OK – the title is a bit over the top sensationalistic, but the metadata debate opens up the larger topic of technology being used to increase participation. There is a long history of technology increasing participation – the PC Revolution with the microcomputer, word processor, spreadsheet, etc – Web 1.0 with online auctions, web home pages, online communities, etc. – Web 2.0 with blogs, social networks, citizen journalism etc. If you really wanted to push the argument you could go back to the assembly line, the steam engine, or really stretch it back to crop rotation. I’d argue that the real power of Web 2.0 has been the democratization of participation through technology. Blogs are allowing anyone to have a voice – participatory media sites like Digg, Newsvine, StumbledUpon, Furl are allowing the public to vote what is news – self broadcasting platforms like YouTube, Vimeo, Blip.tv will put anyone on TV – participatory office applications like Writely and Google Spreadsheets are all changing the face of how the public interacts with technology and each other.

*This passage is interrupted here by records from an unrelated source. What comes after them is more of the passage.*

/-- Settles O34: after its failed byte a frame has only its `Deselect`, done by the commit or still to come. -/
theorem failedByteIsFollowedByDeselect : Obligations.FailedByteIsFollowedByDeselect := by
  intro s t h hstep
  have hopen : s.AlreadyFailed → s.opening = [] := fun hs => opening_open (by rw [h.sel_bracket, hs.1]; rfl)
  cases step_outcome h hstep with
  | quiet hquiet =>
    exact ⟨[], busTraffic_nil hquiet.trace, fun hs => by simp [State.AlreadyFailed, hquiet.was_idle] at hs, by simp⟩
  | rejected u st hu hq hr e =>
    subst e
    obtain ⟨-, hs⟩ := hu.fresh (by rw [hq]; rfl)
    exact ⟨[], busTraffic_nil hu.trace, fun hf => absurd hf hs, by simp⟩
  | selecting w hw hq hum hqt hsel hf htr =>
    obtain ⟨-, hs⟩ := hw.fresh (by rw [hq]; rfl)
    exact ⟨[], busTraffic_nil htr, fun hf => absurd hf hs, by simp⟩
  | inside w bytes hw hp hin htr =>
    refine ⟨_, htr, fun hs => .inr ?_, fun before e after hsplit he => .inr ?_⟩
    · obtain ⟨hf, hnil⟩ := hin.bytes_nil hw hs
      exact ⟨by simp [hopen hs, hnil], (hin.bad hf).1, hf⟩
    · exact hin.after_failed hw (tail := []) (by simp) (by rw [List.append_nil]; exact hsplit) he
  | committed w v bytes hw hp hin hv e hend htr =>
    refine ⟨_, htr, fun hs => .inl ?_, fun before e after hsplit he => .inl ?_⟩
    · exact ⟨by simp [hopen hs, (hin.bytes_nil hw hs).2], hend.rspValid⟩
    · exact ⟨(hin.after_failed hw deselected_not_failed hsplit he).1, hend.rspValid⟩

/-- Settles O35: the bracket opens with `Select`, holds byte primitives, and is closed by the `Deselect` before the commit. -/
theorem everyBracketIsClosedOnce : Obligations.EveryBracketIsClosedOnce := by
  intro s t h hstep
  cases step_outcome h hstep with
  | quiet hquiet =>
    exact ⟨[], busTraffic_nil hquiet.trace, by simp [hquiet.rspValid], fun hb => absurd hquiet.sq hb,
      fun _ _ => ⟨rfl, hquiet.sel⟩⟩
  | rejected u st hu hq hr e =>
    subst e
    obtain ⟨hs, -⟩ := hu.fresh (by rw [hq]; rfl)
    exact ⟨[], busTraffic_nil hu.trace, fun _ => ⟨hu.sel.trans hs, fun _ => .inl rfl, by simp [hs]⟩,
      fun hb => absurd rfl hb, fun hr => nomatch hr⟩
  | selecting w hw hq hum hqt hsel hf htr =>
    obtain ⟨hs, -⟩ := hw.fresh (by rw [hq]; rfl)
    exact ⟨[], busTraffic_nil htr, by simp [hw.no_response hum], fun _ => ⟨fun _ => .inl ⟨rfl, hsel⟩, by simp [hs]⟩, by simp [hqt]⟩
  | inside w bytes hw hp hin htr =>
    obtain ⟨hsel, hbr⟩ := hin.bracket
    refine ⟨_, htr, by simp [hw.no_response hin.unmoved], fun _ => ⟨fun hs => .inr ⟨bytes, hin.isByte, ?_, hsel⟩, fun hs => ⟨?_, hsel⟩⟩,
      fun _ hidle => by simp [hidle, Sq.inBracket] at hbr⟩
    · rw [opening_closed hs]; rfl
    · rw [opening_open hs]; exact hin.isByte
  | committed w v bytes hw hp hin hv e hend htr =>
    refine ⟨_, htr, fun _ => ⟨hend.sel, fun hs => .inr ⟨bytes, hin.isByte, ?_⟩, fun hs => ⟨bytes, hin.isByte, ?_⟩⟩,
      fun hb => absurd hend.sq hb, by simp [hend.rspValid]⟩
    · rw [opening_closed hs]; rfl
    · rw [opening_open hs]; rfl

/-! ### What the block asks the transport for (R91) -/

/-- A block somewhere in its frame asks for a primitive (R83, R90). -/
theorem Underway.tReq {s : State} (h : Underway s.program s) : s.tReq = true := by
  have hform := h.in_frame
  have hpast := h.past
  unfold State.tReq State.asking currentPrim bytePrim
  cases hq : s.sq <;> cases hf : s.program.format <;> simp_all [Sq.inFormat, Sq.pastCheck]

/-- Settles O36: a block left waiting stands in its frame, where no register but the response latches moves (R89). -/
theorem hungOperationChangesNoRegister : Obligations.HungOperationChangesNoRegister := by
  intro s t h hstep hb
  have hsel : t.sel = t.sq.inBracket := step_keeps_sel_bracket h.sel_bracket hstep
  have key : ∀ w, Launched s w → Unmoved w t → Underway w.program t →
      t.w0 = s.w0 ∧ t.tc = s.tc ∧ t.status = s.status ∧ t.rdata = s.rdata ∧ t.rspValid = false ∧ t.sel = t.sq.inBracket ∧
      t.tReq = true ∧ (s.sq ≠ .idle → t.op = s.op ∧ t.arg = s.arg) := by
    intro w hw hu hs
    rw [← program_congr hu.op] at hs
    exact ⟨hu.w0.trans hw.w0, hu.tc.trans hw.tc, hu.status.trans hw.status, hu.rdata.trans hw.rdata,
      hw.no_response hu, hsel, hs.tReq, fun hsb => ⟨hu.op.trans (hw.latched hsb).1, hu.arg.trans (hw.latched hsb).2⟩⟩
  cases step_outcome h hstep with
  | quiet hquiet => exact absurd hquiet.sq hb
  | rejected u st hu hq hr e => subst e; exact absurd rfl hb
  | selecting w hw hq hum hqt hs hf _ =>
    exact key w hw hum ⟨by rw [hqt]; rfl, by rw [hqt]; rfl, hsel, by simp [hf]⟩
  | inside w bytes hw hp hin _ => exact key w hw hin.unmoved hin.underway
  | committed w v bytes hw hp hin hv e hend _ => exact absurd hend.sq hb

/-- A commit whose status is no OK moves no shadow register (R89, R168). -/
theorem committed_error_shadow {w v : State} {bytes : List Event} (h : Inside w.program w v bytes) (hck : w.Checked)
    (hne : (commit w.program v.closed).status ≠ .ok) :
    (commit w.program v.closed).w0 = w.w0 ∧ (commit w.program v.closed).tc = w.tc := by
  cases hf : v.fail with
  | true => exact commit_failed_shadow h hf
  | false =>
    rcases h.commit_cases hck hf with ⟨-, e, -⟩ | ⟨-, hw0, htc, -⟩ | ⟨-, htc, ⟨-, -, hw0⟩ | ⟨e, -⟩⟩ |
      ⟨-, htc, ⟨-, -, hw0⟩ | ⟨e, -⟩⟩ | ⟨-, -, e, -⟩
    · exact absurd e hne
    · exact ⟨hw0, htc⟩
    · exact ⟨hw0, htc⟩
    · exact absurd e hne
    · exact ⟨hw0, htc⟩
    · exact absurd e hne
    · exact absurd e hne

/-- Settles O39: a rejection has not reached the bus; a commit follows `Deselect`. -/
theorem errorLeavesTheShadowRegisters : Obligations.ErrorLeavesTheShadowRegisters := by
  intro s t h hstep hidle hrsp hne
  cases step_outcome h hstep with
  | quiet hquiet => simp [hquiet.rspValid] at hrsp
  | rejected u st hu hq hr e =>
    subst e
    obtain ⟨hs, -⟩ := hu.fresh (by rw [hq]; rfl)
    exact ⟨hu.w0, hu.tc, hu.sel.trans hs, [], busTraffic_nil hu.trace, .inl ⟨rfl, hs⟩⟩
  | selecting w hw hq hum hqt hsel hf _ => simp [hqt] at hidle
  | inside w bytes hw hp hin _ => simp [hw.no_response hin.unmoved] at hrsp
  | committed w v bytes hw hp hin hv e hend htr =>
    subst e
    obtain ⟨hw0, htc⟩ := committed_error_shadow hin (hw.inv.checked hp) hne
    exact ⟨hw0.trans hw.w0, htc.trans hw.tc, hend.sel, _, htr, .inr (by simp)⟩

end Sys2Proof.Machine
end

section
/-! PROOF. What the steps of an operation report, write and send (spec/10_state.md R24; 41_sequencer.md; 60_exceptions.md;
70_reset_and_hazards.md R193, R194). -/

namespace Sys2Proof.Machine

/-! ### How many primitives a frame has (R194) -/

/-- The primitives left at a step of the frame: `Select` where the bracket is closed, the bytes not yet done, `Deselect`. -/
theorem frame_length {op : BitVec 3} (hop : op ≠ 7#3) {q : Sq} (hq : q.inFormat (requestProgram op).format = true) {n : Nat}
    (hn : bytesDone (requestProgram op).format .finish = bytesDone (requestProgram op).format q + n) :
    (if q.inBracket then 0 else 1) + n + 1 = primitivesLeft op q := by
  have key : ∀ op : BitVec 3, op ≠ 7#3 → ((requestProgram op).format = .w2 ∧ operationPrimitives op = 4) ∨
      ((requestProgram op).format = .r4 ∧ operationPrimitives op = 6) ∨
      ((requestProgram op).format = .s1 ∧ operationPrimitives op = 3) := by decide
  rcases key op hop with ⟨hf, hp⟩ | ⟨hf, hp⟩ | ⟨hf, hp⟩ <;> rw [hf] at hq hn <;>
    cases q <;> simp [Sq.inFormat, Sq.inBracket, bytesDone, primitivesLeft, hp] at hq hn ⊢ <;> omega

/-- What a frame in which no byte failed has put on the bus when it is committed (R194). -/
theorem Inside.traffic_length {s w v : State} {bytes : List Event} (h : Inside w.program w v bytes) (hw : Launched s w)
    (hp : w.sq.pastCheck = true) (hv : v.sq = .finish) (hf : v.fail = false) :
    (s.opening ++ bytes ++ [Event.deselected]).length = primitivesLeft w.op s.sq := by
  have hlen := (h.good hf).2.2
  rw [hv] at hlen
  have hop : w.op ≠ 7#3 := checked_reserved (hw.inv.checked hp)
  have hcount := frame_length hop (hw.inv.in_frame hp) hlen
  rw [← hw.inv.sel_bracket, hw.sel, hw.primitivesLeft_eq] at hcount
  rw [← hcount, List.length_append, List.length_append, State.opening]
  cases s.sel <;> rfl

/-- A commit reports no result of CHECK (R160). -/
theorem committed_status {w v : State} {bytes : List Event} (h : Inside w.program w v bytes) (hck : w.Checked) :
    (commit w.program v.closed).status ≠ .rangeViolation ∧ (commit w.program v.closed).status ≠ .unsupported := by
  cases hf : v.fail with
  | true => rw [commit_failed (by rw [closed_fail, hf])]; simp
  | false =>
    rcases h.commit_cases hck hf with ⟨-, e, -⟩ | ⟨-, -, -, ⟨e, -⟩ | e⟩ | ⟨-, -, ⟨e, -⟩ | ⟨e, -⟩⟩ | ⟨-, -, ⟨e, -⟩ | ⟨e, -⟩⟩ |
      ⟨-, -, e, -⟩ <;> simp [e]

/-- Settles O43: a rejection issues none; a commit follows the primitives left of its frame, or a failed byte and `Deselect`. -/
theorem primitiveCounts : Obligations.PrimitiveCounts := by
  intro s t h hstep hrsp
  cases step_outcome h hstep with
  | quiet hquiet => simp [hquiet.rspValid] at hrsp
  | rejected u st hu hq hr e =>
    subst e
    obtain ⟨hs, -⟩ := hu.fresh (by rw [hq]; rfl)
    refine ⟨[], busTraffic_nil hu.trace, fun _ => ⟨hs, rfl⟩, fun h1 h2 => ?_, by simp, by simp⟩
    rcases reject_status hr with rfl | rfl
    · exact absurd rfl h1
    · exact absurd rfl h2
  | selecting w hw hq hum hqt hsel hf htr => simp [hw.no_response hum] at hrsp
  | inside w bytes hw hp hin htr => simp [hw.no_response hin.unmoved] at hrsp
  | committed w v bytes hw hp hin hv e hend htr =>
    obtain ⟨hne1, hne2⟩ := committed_status hin (hw.inv.checked hp)
    rw [← e] at hne1 hne2
    refine ⟨_, htr, fun hor => (hor.elim hne1 hne2).elim, fun _ _ hne => ?_, fun hs bs e' after hsplit he => ?_,
      fun hs bs e' after hsplit he => ?_⟩
    · have hf : v.fail = false := by simpa using hend.failed.not.mp hne
      rw [hend.op, hin.traffic_length hw hp hv hf]
    · obtain ⟨rfl, -⟩ := hin.after_failed hw deselected_not_failed hsplit he
      rw [hsplit]; simp
    · obtain ⟨rfl, -⟩ := hin.after_failed hw deselected_not_failed hsplit he
      rw [hsplit]; simp

/-! ### The command bytes on the bus (R54) -/

/-- The command byte of an operation is the one its micro-program sends (R54, R90). -/
theorem operationByte_eq (c : Config) {op : BitVec 3} (hop : op ≠ 7#3) :
    operationByte c op = some ((requestProgram op).cmd c) := by
  have hbyte : ∀ (addr : RegAddr) (code : BitVec 2), some (cmdByte addr code) = some (busByte addr code 0#2) :=
    fun addr code => congrArg some (busByte_eq addr code 0#2).symm
  rcases opcode_cases op with rfl | rfl | rfl | rfl | rfl | rfl | rfl | rfl
  · exact hbyte _ _
  · exact hbyte _ _
  · exact hbyte _ _
  · exact hbyte _ _
  · exact hbyte _ _
  · exact hbyte _ _
  · exact hbyte _ _
  · exact absurd rfl hop

/-- The command byte of an operation is one of the five, with 00 in its low bits (R54, R57). -/
theorem operationByte_mem {c : Config} {op : BitVec 3} {b : Byte} (h : operationByte c op = some b) :
    b ∈ emittedBytes c ∧ b.extractLsb' 0 2 = 0#2 := by
  have key : ∀ (addr : RegAddr) (code : BitVec 2), (cmdByte addr code).extractLsb' 0 2 = 0#2 := by decide
  unfold operationByte at h
  split_ifs at h <;> cases h <;> exact ⟨by simp [emittedBytes], key _ _⟩

/-- A bracket opens with the command byte of its operation: the first byte of a frame begun at `Select` or at its command byte
(R54, R90). `tail` is the `Deselect` of a committed frame. -/
theorem Inside.first_byte {s w v : State} {bytes tail rest : List Event} {e : Event} (h : Inside w.program w v bytes)
    (hw : Launched s w) (hp : w.sq.pastCheck = true) (h0 : w.sq = .select ∨ w.sq = .b0) (ht : tail ≠ [] → v.sq = .finish)
    (hsplit : bytes ++ tail = e :: rest) :
    ∃ b ok, e = .wrote b ok ∧ b ∈ emittedBytes s.cfg ∧ b.extractLsb' 0 2 = 0#2 ∧ operationByte s.cfg w.op = some b := by
  have hdone : bytesDone w.program.format w.sq = 0 := by rcases h0 with hq | hq <;> simp [hq, bytesDone]
  have hbyte := operationByte_eq s.cfg (checked_reserved (hw.inv.checked hp))
  cases bytes with
  | nil =>
    have hv : v.sq = .finish := ht (by rintro rfl; simp at hsplit)
    exact absurd rfl (h.bytes_ne_nil hw hdone hv)
  | cons first more =>
    obtain ⟨ok, hfirst⟩ := h.first hdone first more rfl
    rw [List.cons_append, List.cons.injEq] at hsplit
    obtain ⟨hmem, hlow⟩ := operationByte_mem hbyte
    exact ⟨_, ok, by rw [← hsplit.1, hfirst, hw.cfg]; rfl, hmem, hlow, hbyte⟩

/-- What a frame and its tail have put on the bus opens with the command byte of the operation. -/
theorem Inside.opensWith {s w v : State} {bytes tail : List Event} (h : Inside w.program w v bytes) (hw : Launched s w)
    (hp : w.sq.pastCheck = true) (ht : tail ≠ [] → v.sq = .finish) :
    OpensWith s (s.opening ++ bytes ++ tail) fun b =>
      b ∈ emittedBytes s.cfg ∧ b.extractLsb' 0 2 = 0#2 ∧ operationByte s.cfg w.op = some b := by
  constructor
  · intro hs first e rest hsplit
    rw [opening_closed hs, List.singleton_append, List.cons_append, List.cons.injEq] at hsplit
    have hq : w.sq = .select := by
      have hclosed := hw.inv.sel_bracket
      rw [hw.sel, hs] at hclosed
      revert hclosed hp
      cases w.sq <;> simp [Sq.inBracket, Sq.pastCheck]
    exact ⟨hsplit.1.symm, h.first_byte hw hp (.inl hq) ht hsplit.2⟩
  · intro hq e rest hsplit
    have hws : w = s := by
      rcases hw.stands with ⟨hws, -⟩ | ⟨hi | hi, -⟩
      · exact hws
      · simp [hq] at hi
      · simp [hq] at hi
    have hopen : s.sel = true := by rw [← hw.sel, hw.inv.sel_bracket, hws, hq]; rfl
    rw [opening_open hopen, List.nil_append] at hsplit
    exact h.first_byte hw hp (.inr (hws ▸ hq)) ht hsplit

Mapping has very much been a part of this story, with Google Earth/Maps, Microsoft Virtual Earth, Yahoo! Maps and new projects like Open Street Maps all playing a role. In fact it was mapping applications that kicked off the mashup phenomenon with the combination of Google Maps and Craig’s List rental listings. Not surprisingly participatory mapping mashups sprung up in short order with innovative sites like Platial, Tagzania, Frappr and others. In these applications anyone could create a location on a map and tag it with social information like photos or descriptions about why they created it. These efforts were very much in the Web 2.0 model of mass participation where anyone could contribute information. For the most part, though, the data was fun and not what the GIS world would consider substantive. Sometimes this movement is called neogeography, web mapping, or a leading part of the larger geoweb.

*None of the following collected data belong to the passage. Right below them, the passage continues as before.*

-- ==== Sys2Proof/Syntax.lean ====
section
/-! DEFINITION. The commands the block takes: one constructor for each row of spec/opcode_table.json, with its operands.
The table gives no bits and no operand fields; the operands are those the row's rule of spec/ names (DESIGN CHOICE, notes/assumptions/2.md). -/

namespace Sys2Proof

/-- A core ID (R8). -/
abbrev CoreId := Fin 288
/-- A cluster ID (R8). -/
abbrev ClusterId := Fin 72
/-- A compute die, or its Spoke link (R8). -/
abbrev DieId := Fin 12
/-- A line number PA[39:6] (R143). -/
abbrev LineNo := BitVec 34

/-- A core's issue of one instruction: the CCLK since the core's previous issue (R98), how many of its outstanding loads have
completed since (R114), and the half-words as fetched (R52, R70). A short instruction ignores w1. -/
structure Issue where
  core : CoreId
  gap : Nat
  landed : Nat
  w0 : Half
  w1 : Half
deriving DecidableEq, Repr

/-- A core's halt: the CCLK since its last issue (R469, R471). -/
structure HaltAt where
  core : CoreId
  gap : Nat
deriving DecidableEq, Repr

/-- The privilege levels (R33). -/
inductive Lvl where
  | u | s | h
deriving DecidableEq, Repr

/-- The atomic operations (R63). -/
inductive AtomOp where
  | cas | fadd | xchg | fand | for_ | fxor
deriving DecidableEq, Repr

/-- Who sent a request to a home (R169, R188): a cluster for one of its cores, the range engine, or another agent, named by
its requester port and a number that tells its requests apart. -/
inductive Src where
  | core (c : CoreId)
  | range
  | agent (port : Fin 20) (n : Nat)
deriving DecidableEq, Repr

/-- Who posted a message (R80): a core's SEND, or a device source's message, by number. -/
inductive MsgSrc where
  | core (c : CoreId) (id : Nat)
  | dev (id : Nat)
deriving DecidableEq, Repr

/-- The bits of a Spoke flit (R191): payload byte k at bits 8k (R192), the parity bit of byte k at bit k, the framing bits
(R193) and the CRC (R194). -/
structure Flit where
  payload : BitVec 2048
  parity : BitVec 256
  framing : BitVec 32
  crc : BitVec 32
deriving DecidableEq, Repr

/-- How the device accesses of one command go (R267 to R269): failed CRC attempts of its read; how the codeword read differs from
the one stored, check bytes above the data; failed CRC attempts of the write it makes; whether the write of the poison encoding
fails too. -/
structure DevAcc where
  rdFails : Nat
  err : BitVec 544
  wrFails : Nat
  poisonFails : Bool
deriving DecidableEq, Repr

/-- An inbound PCIe request's kind (R183, R507). -/
inductive PcieKind where
  | rd | wr | atom (op : AtomOp)
deriving DecidableEq, Repr

/-- A change of package time that awaits its announced FCLK (R309). -/
inductive TimeChange where
  | freq | slew | jump
deriving DecidableEq, Repr

/-- What a training of the Spoke links and of memory finds, at a start or at a wake (R205, R426, R441, R482): the lanes that
fail to train, the wires that fail the quick set (lane 76 for the clock), both by 2 * link, plus 1 for down; a failure of
memory training (R260); any other failed step, as its CODE and DETAIL (R452); and what management firmware writes to the controllers'
registers before memory is trained (R259); and the levels of the strap pins, which an internal restart latches (R439). -/
structure Training where
  lanes : List (Fin 24 × Fin 74)
  quick : List (Fin 24 × Fin 77)
  mem : Option (Fin 6 × Fin 64)
  fail : Option (BitVec 8 × BitVec 16)
  setup : List (BitVec 44 × BitVec 32)
  straps : BitVec 3
deriving DecidableEq, Repr

/-- A read mode of an xSPI device (R440): its lanes, whether it moves data on both edges, its clock in MHz. -/
structure XMode where
  lanes : Nat
  ddr : Bool
  mhz : Nat
deriving DecidableEq, Repr

/-- The boot flash: its bytes, the offsets at which a read fails (R447), and the read modes that its SFDP tables offer (R440). -/
structure Flash where
  bytes : List (BitVec 8)
  bad : List Nat
  modes : List XMode
deriving DecidableEq, Repr

/-- A start that its watchdog ends (R441): the step that has not ended, and what the steps before it found. -/
structure WatchAt where
  step : Fin 6
  flash : Option Flash
  training : Training
deriving DecidableEq, Repr

/-- How a rail fails (R419): it has not settled, a frame to it had a CRC error, or it reports a fault in Status. -/
inductive RailCause where
  | settle | crc | status
deriving DecidableEq, Repr

/-- A rail and its failure (R419). -/
structure RailAt where
  rail : Fin 15
  cause : RailCause
deriving DecidableEq, Repr

/-- What a speculative walk is for (R134): its access kind (R127). -/
inductive SpecAcc where
  | load | store | fetch | atomic
deriving DecidableEq, Repr

/-- The structure in which a unit has found an error, where the record's WHERE does not tell it: an L1, a write-buffer entry, a
translator entry (R153, R273, R365). -/
inductive ErrUnit where
  | plain | l1i | l1d | wb (n : Fin 8) | xlt (n : Fin 512)
deriving DecidableEq, Repr

/-- What an access to the SRAM of the error slots meets (R403). -/
inductive SramErr where
  | good | corrected | uncorrectable
deriving DecidableEq, Repr

/-- A value with the poison mark with which it comes (R202, R290). -/
structure Marked (w : Nat) where
  val : BitVec w
  poison : Bool
deriving DecidableEq, Repr

/-- A message's payload with its sender's label (R225). -/
structure Labelled (w : Nat) where
  val : BitVec w
  label : BitVec 3
deriving DecidableEq, Repr

/-- The size of a device access and its sender's label (R196, R225). -/
structure DevReq where
  size : BitVec 2
  label : BitVec 3
deriving DecidableEq, Repr

/-- The marks of a DATA-S (R169): poison, status DEVERR, and whether its tag names a device-memory access of a core, which is no
grant (R196, R519). -/
structure DataStat where
  poison : Bool
  deverr : Bool
  dev : Bool
deriving DecidableEq, Repr

/-- The marks of a CMP (R169): status DEVERR, and whether its tag names a device store of a core (R196, R519). -/
structure CmpStat where
  deverr : Bool
  dev : Bool
deriving DecidableEq, Repr

/-- The marks of another DAT message (R169): poison and status DEVERR, by which it says nothing (DESIGN CHOICE, notes/assumptions/72.md). -/
structure LineStat where
  poison : Bool
  deverr : Bool
deriving DecidableEq, Repr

In the GIS world it is a much different model where a small number of highly trained professionals have access to data and tools with which they render maps to be distributed to everyone else. As technology has advanced these maps started to be delivered to web browsers and have some interactivity. The model always remained the same though – professional gate keepers that brokered knowledge out to the masses. As Google and other mapping applications API’s have proliferated, the worlds of neogeography and traditional GIS have begun to intersect. Now the major GIS vendors are offering API’s to their technologies and there are new more dynamic ways for maps and information to be delivered. While the new technologies coming from the GIS vendors all have the right buzz words they still work on the very same model. A small group of trained professionals acting as gate keepers to the masses – whether their maps are delivered to you as piece of paper or a rich media Ajax application.

This is the crux, I believe, of the metadata debate. Let’s be honest adding a metadata link to a system like ours or anyone else’s is not really the issue. Adding in the link is not so tough and we’ll figure out an effective way to link to metadata if it is there. The issue is opening up geographic data and analysis tools to the masses. Metadata is a convenient barrier to entry as is the expense of software, training, and infrastructure to even get your foot in the proverbial geospatial door. The big goal of GeoCommons is to break down those barriers, so that geographic data and analysis can become accessible and participatory to everyone. I think that technology inexorably moves in this direction, but in my mind that is not why it is crucial to open up geographic data and analysis. The vast majority of geographic data is a public good. It is paid for and created by governments and nongovernmental organizations (NGOs). The mission of the data creators is to have the data readily available and consumable by the public, because they are inherently the ones that have paid for it. Yet we have a huge middleman that has grown up between the public and the data. A middle man that requires you to buy software, take training classes to use it, and support their ecosystem in order to access and consume the data. This ecosystem has in turned created a profession of people who have taken the courses, put in the time, and understands the often complicated world of geographic data and analysis. Neither the ecosystem nor the profession wants to see that cozy arrangement disrupted. Yet that is exactly what we are on the brink of.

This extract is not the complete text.